One of the charms that my husband gave me was a Queen Bee.  He chose this charm because I called my maternal grandmother Bee.  I grew up in a small town and my grandmother knew everyone or at least what family everyone was a part of.  She loved to read and in my eyes, she was an expert on everything.  Not in a “know it all way” but in a way that any time I had a question, I knew whom to go to for the answer.  It makes perfect sense that at one time my grandmother sold World Book encyclopedia.  I am sure she read every one-A-Z.  My mother was an only child.  When my grandmother was diagnosed with a brain tumor, I dropped out of college to return to Alabama to assist both my mother and grandmother.  While watching my grandmother die was a painful process, it was a beautiful journey for my mom and I to share together and brought us much closer.  For years afterwards, my mother and I would exchange presents (books, scarves, plants, etc.) and would write on the card “This is something I think Bee would want you to have” or when stumped with finding an answer, we would say “I think this is what Bee would tell us to do.”  My husband chose that charm to remind me that although Bee is not physically with me, she is still with my in spirit and is my beacon in everything I do.

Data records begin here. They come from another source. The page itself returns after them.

-- ==== Sys2Proof/Machine/Power.lean ====
section
/-! DEFINITION. Sys2Proof/Machine/Power.lean: the power-state controller: requests, consent, entries, exits, wake sources and the
pad latches (13_power_states.md). -/

namespace Sys2Proof.Machine

/-! ### Consent (R321) -/

/-- A request as the controller judges it: from the Reed line or a command, and whether LINK_BUSY may refuse it (a unicast command,
or a Reed field that does not address all devices); the enabled wake sources that fire in the same always-on clock cycle, in the bit
order of PWR_WAKE_EN. -/
structure Asking where
  reed : Bool
  single : Bool
  target : Nat
  firing : Nat := 0
  deriving DecidableEq, Repr

/-- A transmitter forwards a valid stream to an ACTIVE port. -/
def State.forwards (s : State) : Bool :=
  ports.any (fun p => s.portActive p && (s.modeOf p == 1 || s.modeOf p == 2))

/-- A flash write is in flight. -/
def State.flashWriting (s : State) : Bool :=
  (s.job jobFlash).running || (s.job jobFlash).pausing || s.flt.copies.any (fun r => Nat.ble 3 r.cls)

/-- A request for SLEEP with an hour of stress unsaved makes a write-back fall due (R93). -/
def State.stressDue (s : State) (target : Nat) : Bool :=
  decide (target = 3) && (Nat.ble (sec 3600) s.cmp.unsaved || s.gov.flash.contains .stress)

/-- An image is checked, loaded, handed over, in trial, falling back or armed (R427). -/
def State.updating (s : State) : Bool := [2, 3, 4, 5, 7, 8].contains (s.rd F.UPD_STAT.STATE)

/-- An entry runs, or is to begin behind the status field of the Reed frame that asked for it (R312, R320). -/
def State.inEntry (s : State) : Bool := decide (s.pwr.trans = .entry) || s.rln.sleepHeld

/-- A transition runs, and its target. -/
def State.inTransition (s : State) : Bool := decide (s.pwr.trans ≠ .none) || s.rln.sleepHeld
def State.transTarget (s : State) : Nat := if s.rln.sleepHeld then 3 else s.rd F.PWR_STATE.TARGET

/-- Refuser `r` holds for a request. -/
def State.refuses (s : State) (a : Asking) (r : Nat) : Bool :=
  let sleep := decide (a.target = 3)
  match r with
  | 1 => decide (Nat.land (Nat.lor s.pwr.pendingWake a.firing) (bitsAt (s.reg A.PWR_WAKE_EN).toNat 0 3) ≠ 0)
  | 2 => sleep && s.on F.PWR_CFG.LINK_GUARD && a.single && s.forwards
  | 3 => s.updating
  | 4 => s.flashWriting || s.stressDue a.target
  | 5 => s.faultActive || !s.flt.copies.isEmpty
  | 6 => sleep && s.latched
  | 7 => s.thermalLatch
  | 8 => s.senseHolds
  | 9 => !s.cmd.places.isEmpty || s.inTransition
  | _ => false

def State.refusers (s : State) (a : Asking) : List Nat := [1, 2, 3, 4, 5, 6, 7, 8, 9].filter (s.refuses a)

/-- A refusal: each holder counts, the lowest is reported, fault 0xA2 (R322). -/
def State.refuse (s : State) (a : Asking) (rs : List Nat) : State :=
  let s := rs.foldl (fun s r => s.bump (F.PWR_REFUSE_CNT.COUNT r)) s
  let s := ((s.wr F.PWR_LAST_REFUSE.REQUESTER (boolNat a.reed)).wr F.PWR_LAST_REFUSE.TARGET a.target).wr F.PWR_LAST_REFUSE.REFUSER
    (rs.headD 0)
  s.report 0xA2 0 0 0

/-! ### Entry and exit (R323 to R327) -/

/-- STATE reads ACTIVE or DARK from now on; an entry into ACTIVE fills the credit (R173), and
so does a start. -/
def State.enterAwake (s : State) (target : Nat) : State :=
  let s := s.wr F.PWR_STATE.STATE target
  if target = 0 || s.sys.starting then s.fillCredit else s

/-- An entry into STANDBY or SLEEP begins; a tuning run in progress fails (R413). From STANDBY nothing is left to stop. -/
def State.beginEntry (s : State) (target : Nat) : State :=
  let s := s.failRun 4
  { (s.wr F.PWR_STATE.BUSY 1).wr F.PWR_STATE.TARGET target with
    pwr.trans := .entry, pwr.stopped := decide (s.power = 2) }

/-- The pixel, memory and quadrant islands run, or stop. -/
def State.setIslands (s : State) (on : Bool) : State :=
  let all := if on then 15 else 0
  (((s.wrB F.SYS_ISLAND_STAT.PIX_CLK on).wrB F.SYS_ISLAND_STAT.MEM_CLK on).wr F.SYS_ISLAND_STAT.QCLK all).wr F.SYS_ISLAND_STAT.QBR_UP all

/-- An exit from STANDBY begins (R325 step 1). -/
def State.beginExit (s : State) (target : Nat) : State :=
  { (s.wr F.PWR_STATE.BUSY 1).wr F.PWR_STATE.TARGET target with pwr.trans := .exit }

/-- Step 5 of the exit: once the rail sequence has run the scan-out timing runs, and capture accepts frame-starts. -/
def State.exitScan (s : State) : State :=
  if s.pwr.trans = .exit ∧ s.sys.railsUp ∧ !s.scn.running then s.startScan else s

/-- Steps 2 to 4 of the exit: islands clocked, DRAM out of self-refresh and retrained (R204), panel rails on in their start order. -/
def State.exitClock (s : State) : State := (({ s with fmc.selfRefresh := false }.setIslands true).dramTrained.railsOn).exitScan

/-- The DRAM goes into self-refresh after REFab: every bank is refreshed and closed (R189, R204). -/
def State.dramSleep (s : State) : State :=
  { s.wr F.FMC_PD.IN_PD 0 with
    fmc.selfRefresh := true, fmc.openRow := List.replicate 32 none, fmc.postponed := List.replicate 32 0 }

/-- The lanes of a port become low-power or return. -/
def State.quietPort (quiet : Bool) (s : State) (p : Port) : State :=
  [(0 : Lane), 1, 2, 3].foldl (fun s k =>
    let s := if bitsAt (s.rd (F.LNK_STAT.TX_USED p.val)) k.val 1 = 1 then s.wrB (F.LNK_LSTAT.TX_STATE p.val k.val) quiet else s
    if bitsAt (s.rd (F.LNK_STAT.RX_USED p.val)) k.val 1 = 1 then s.wrB (F.LNK_LSTAT.RX_STATE p.val k.val) quiet else s) s

/-- Ports without a valid stream go to their low-power states, or leave them (R228, R324). -/
def State.quietPorts (s : State) : State := ((ports.filter s.streamless).foldl (State.quietPort true) s).refreshModes
def State.wakePorts (s : State) : State := ((ports.filter s.streamless).foldl (State.quietPort false) s).refreshModes

/-- The levels that the blocks put on the output pads. -/
def State.drives (s : State) : PadLevels :=
  { valve := quads.map s.valveOn, emit := quads.map s.emitHigh, prailEn := s.rd F.SYS_PRAIL_STAT.EN, glassAtRest := !s.scn.running
    safeOut := [s.outEnergised 0, s.outEnergised 1], safeSup := s.safeClk && s.sys.vinSafe
    faultLow := s.faultNLow && nth s.sys.supplies 0, sdoReleased := s.sys.svcOut.isNone }

/-- The levels at the output pads: those of a latched group are the captured ones, and the Mute logic acts ahead of the latches (R331,
R332). -/
def State.pads (s : State) : PadLevels :=
  let l := s.pwr.pads
  let d := s.drives
  let panel := if s.on F.PWR_PAD.PANEL then l else d
  let safety := if s.on F.PWR_PAD.SAFETY then l else d
  let misc := if s.on F.PWR_PAD.MISC then l else d
  let valve := if s.on F.PWR_PAD.VALVE then l.valve else d.valve
  { valve := quads.map (fun q => nth valve q.val && !s.dark q), emit := quads.map (fun q => nth panel.emit q.val && !s.dark q)
    prailEn := panel.prailEn, glassAtRest := panel.glassAtRest, safeOut := safety.safeOut, safeSup := safety.safeSup
    faultLow := misc.faultLow, sdoReleased := misc.sdoReleased }

/-- Every island but the always-on island is cut off, the pad latches having closed (R326, R331). -/
def State.cutOff (s : State) : State :=
  let s := { s.wr F.SYS_ISLAND_STAT.SAFE_CLK 0 with saf.outOn := false, saf.released := false, sys.svcOut := none }
  let s := { s with pwr.pads := s.drives }
  let s := (((s.wr F.PWR_PAD.VALVE 1).wr F.PWR_PAD.PANEL 1).wr F.PWR_PAD.SAFETY 1).wr F.PWR_PAD.MISC 1
  let s := (s.wr F.SYS_ISLAND_STAT.LNK_CLK 0).wr F.SYS_ISLAND_STAT.CORE_CLK 0
  { s.wr F.RLN_STAT.REGEN 0 with rln.phase := .idle, rln.oscReady := false }

/-! ### Wake events (R328, R329) -/

/-- A wake event's cause is recorded. -/
def State.noteWake (s : State) (code : Nat) : State := s.wr F.PWR_WAKE_STAT.CAUSE code

/-- A wake event of an enabled source: code 1 REED, 2 TIMER, 3 SVC. During an entry it is held. In STANDBY and SLEEP it starts the
exit, and is pending until that has completed; an event that starts none is recorded. While RESET_N is low it is ignored (R467). -/
def State.wakeEvent (s : State) (code : Nat) : State :=
  let pend := { s with pwr.pendingWake := Nat.lor s.pwr.pendingWake (2 ^ (code - 1)) }
  if s.sys.resetPin then s
  else if s.inEntry then { pend with pwr.heldWake := s.pwr.heldWake ++ [code] }
  else if s.asleep then (pend.noteWake code).wakeStart
  else if s.pwr.trans = .none ∧ s.power = 2 ∧ s.wakeTarget ≠ 2 then (pend.noteWake code).beginExit s.wakeTarget
  else s.noteWake code

/-- The events held during an entry are delivered, the first to come first. -/
def State.releaseWakes (s : State) : State :=
  s.pwr.heldWake.foldl State.wakeEvent { s with pwr.heldWake := [], pwr.pendingWake := 0 }

/-- The states a source may wake the device from, or on the way there or back (R328, R329): REED wakes it from SLEEP alone. -/
def State.wakeable (s : State) (code : Nat) : Bool :=
  if code = 1 then s.asleep || (s.inEntry && s.transTarget == 3) || decide (s.pwr.trans = .exit) || decide (s.pwr.trans = .start)
  else s.inTransition || decide (2 ≤ s.power)

/-- The enabled sources of a mask, as codes. SVC is no source in RETIRED. -/
def State.firingCodes (s : State) (mask : Nat) : List Nat :=
  [1, 2, 3].filter (fun c => bitsAt mask (c - 1) 1 == 1 && bitsAt (s.reg A.PWR_WAKE_EN).toNat (c - 1) 1 == 1 && (c != 3 || s.lifecycle != 4))

/-! ### Requests (R318 to R322) -/

/-- A request that passes: the change between ACTIVE and DARK at once, an entry, or an exit from STANDBY. The entry asked for by a
Reed field starts after its status field. -/
def State.grant (s : State) (a : Asking) : State :=
  if a.target ≤ 1 then
    if s.power = 2 then (s.noteWake 4).beginExit a.target
    else s.enterAwake a.target
  else if a.reed then { s with rln.sleepHeld := true }
  else s.beginEntry a.target

/-- A request at the power-state controller: the state after it, and the refuser it is refused with, if any. -/
def State.powerRequest (s : State) (a : Asking) : State × Option Nat :=
  if s.inTransition then
    if a.target = s.transTarget then (s, none)
    else
      let r := if s.inEntry then 9 else 1
      (s.refuse a [r], some r)
  else if a.target = s.power then (s, none)
  else if a.target ≤ 1 then (s.grant a, none)
  else
    match s.refusers a with
    | [] => (s.grant a, none)
    | r :: rs => ((if s.stressDue a.target then s.queueFlash .stress else s).refuse a (r :: rs), some r)

/-- A request with the wake sources that fire in its cycle: they are delivered, also where they are why it is refused (R322). -/
def State.requestWith (s : State) (a : Asking) : State × Option Nat :=
  let (s2, refuser) := s.powerRequest a
  ((s.firingCodes a.firing).foldl (fun x c => if refuser.isSome || x.wakeable c then x.wakeEvent c else x) s2, refuser)

/-- POWER_STATE after the length test. The command is complete when the transition it has begun is (R286, R319). -/
def powerBody (firing : Nat) (r : Request) : State → State × Verdict :=
  withLen 4 r fun s =>
    if 3 < pByte r 0 then answer (.range 16) s
    else withZeros r 1 3 (fun s =>
      let (s2, refuser) := s.requestWith ⟨false, !r.broadcast && !r.group, pByte r 0, firing⟩
      match refuser with
      | none => (s2, .keep (!s.inTransition && s2.inTransition) (.ok []))
      | some n => answer (.busy n) s2) s

/-- POWER_STATE (R319), in the always-on clock cycle `c` (R321). -/
def execPowerState (c : AonCycle) (r : Request) (s : State) : Host.Outcome State Fault Refusal :=
  done (command 0x40 r (powerBody c.firing.val r) (s.advance c.t))

/-! ### Events -/

def State.settleTime (s : State) : Nat := ms (max 1 (s.rd F.PWR_CFG.VALVE_SETTLE))

/-- Quadrant q has settled. -/
def State.valveSettled (q : Quad) (s : State) : State :=
  if s.lightOf q = .settling ∧ nth s.pwr.closedAt q.val + s.settleTime ≤ s.now then s.setLight q .settled else s

/-- VALVE_SETTLE_EXPIRY (R323). -/
def execValveSettleExpiry (t : Nat) (s : State) : Host.Outcome State Fault Refusal :=
  done (forQ State.valveSettled (s.advance t))

/-- The entry is complete: STATE reads the target. -/
def State.entryDone (s : State) (target : Nat) : State :=
  let s := (((s.setIslands false).dramSleep.wr F.PWR_STATE.STATE target).wr F.PWR_STATE.BUSY 0)
  let s := { s with pwr.trans := .none, pwr.enteredAt := s.now, pwr.timerDone := false, pwr.stopped := false }
  let s := s.quietPorts.workDone 0x40
  (if target = 3 then s.cutOff else s).releaseWakes

/-- The reply to a POWER_STATE has not left the up output yet (R319). -/
def State.replyWaits (s : State) : Bool :=
  s.cmd.places.any (fun p => p.op == 0x40 && p.answered && p.req.replyReq) && s.upOutput.any s.portActive

/-- What SLEEP waits for beside the steps of R324: the reply has been sent, and a flash operation in progress has ended (R319, R326). -/
def State.maySleep (s : State) : Bool := !s.replyWaits && !s.flashWriting

/-- POWER_ENTRY_DONE (R324, R326, R329): the scan-out has stopped and the panel rails are off. -/
def execPowerEntryDone (t : Nat) (s : State) : Host.Outcome State Fault Refusal :=
  let s := s.advance t
  let target := s.rd F.PWR_STATE.TARGET
  done (if s.pwr.trans = .entry ∧ s.pwr.stopped ∧ s.sys.rails = .idle ∧ (target = 3 → s.maySleep) then s.entryDone target else s)

/-- The exit from STANDBY is complete. -/
def State.exitDone (s : State) : State :=
  let s := (s.enterAwake (s.rd F.PWR_STATE.TARGET)).wr F.PWR_STATE.BUSY 0
  ({ s with pwr.trans := .none, pwr.pendingWake := 0, pwr.retried := false } : State).wakePorts.workDone 0x40

/-- STANDBY_EXIT_COMPLETE (R325): the exit goes on. Its islands have not been clocked: steps 2 to 4 begin. The scan-out timing runs:
STATE reads the target (DEDUCED, notes/assumptions/92.md). -/
def execStandbyExitComplete (t : Nat) (s : State) : Host.Outcome State Fault Refusal :=
  let s := s.advance t
  done (if s.pwr.trans ≠ .exit then s
    else if !s.pixClk then (if s.pwr.retryAt ≤ s.now then s.exitClock else s)
    else if s.scn.running then s.exitDone else s)

/-- WAKE_TIMER (R328). -/
def execWakeTimer (t : Nat) (s : State) : Host.Outcome State Fault Refusal :=
  let s := s.advance t
  let n := s.rd F.PWR_TIMER.SECONDS
  done (if s.on F.PWR_WAKE_EN.TIMER && decide (n ≠ 0) && decide (2 ≤ s.power) && !s.pwr.timerDone
      && Nat.ble (s.pwr.enteredAt + sec n) s.now
    then ({ s with pwr.timerDone := true } : State).wakeEvent 2 else s)

/-- SVC_WAKE (R328): SVC_CS_N has been low for 10 µs. -/
def execSvcWake (t : Nat) (s : State) : Host.Outcome State Fault Refusal :=
  let s := s.advance t
  done (if s.on F.PWR_WAKE_EN.SVC && decide (s.lifecycle ≠ 4) && s.wakeable 3 then s.wakeEvent 3 else s)

/-- A wake, or an exit from STANDBY, fails for good: the reset with cause WAKE_FAIL, whose start completes the transition; until then its
wake sources stay pending (R328, R330, R443). -/
def State.wakeFail (s : State) : State :=
  let target := s.rd F.PWR_STATE.TARGET
  { (s.bump (F.PWR_REFUSE_CNT.COUNT 10)).warmReset 6 0 (ms 1) with pwr.failedTarget := some target, pwr.pendingWake := s.pwr.pendingWake }

/-- WAKE_RETRY (R330): the regulators, oscillators or islands of a wake have not come up, and nothing of them is switched on. The first
time the wake is tried again after 5 ms; the second time it has failed. -/
def execWakeRetry (t : Nat) (s : State) : Host.Outcome State Fault Refusal :=
  let s := s.advance t
  if !((s.sys.waking && decide (s.rd F.SYS_START.STEP < 4)) || (decide (s.pwr.trans = .exit) && !s.pixClk)) then done s
  else if s.pwr.retried then done s.wakeFail
  else done ({ s.bump F.PWR_WAKE_STAT.RETRIES with pwr.retried := true, pwr.retryAt := s.now + ms 5 }.fault 0xA0 0)

/-- Every latch opens. -/
def State.openPads (s : State) : State :=
  (((s.wr F.PWR_PAD.VALVE 0).wr F.PWR_PAD.PANEL 0).wr F.PWR_PAD.SAFETY 0).wr F.PWR_PAD.MISC 0

/-- PAD_RELEASE (R332). -/
def execPadRelease (s : State) : Host.Outcome State Fault Refusal := done s.openPads

end Sys2Proof.Machine
end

My mother loved Buddha statues.  When she was a child, her father traveled a lot.  When he was gone, she would always ask him to bring her a treat when he came home.  One time he brought her a Buddha figurine.  She always thought the  figurines would bring her luck so it was no surprise that the one of the charms my mother selected for my bracelet was a Buddha statue.  When she gave it to me, she told me that was so both she and the luck of Buddha would always be with me.

My mother passed away on October 17, 2016.  Before her memorial service, I moved both the bee charm and the Buddha charm to another bracelet.  I am lost without my Mom, but I feel like she is always with me.  The Buddha and the bee on my bracelet remind me that was raised by strong women to be a strong woman and I will be okay–maybe not today, maybe not tomorrow, but eventually I will be okay.

This blog is my reminder of better days of the Buddha, Bee and me.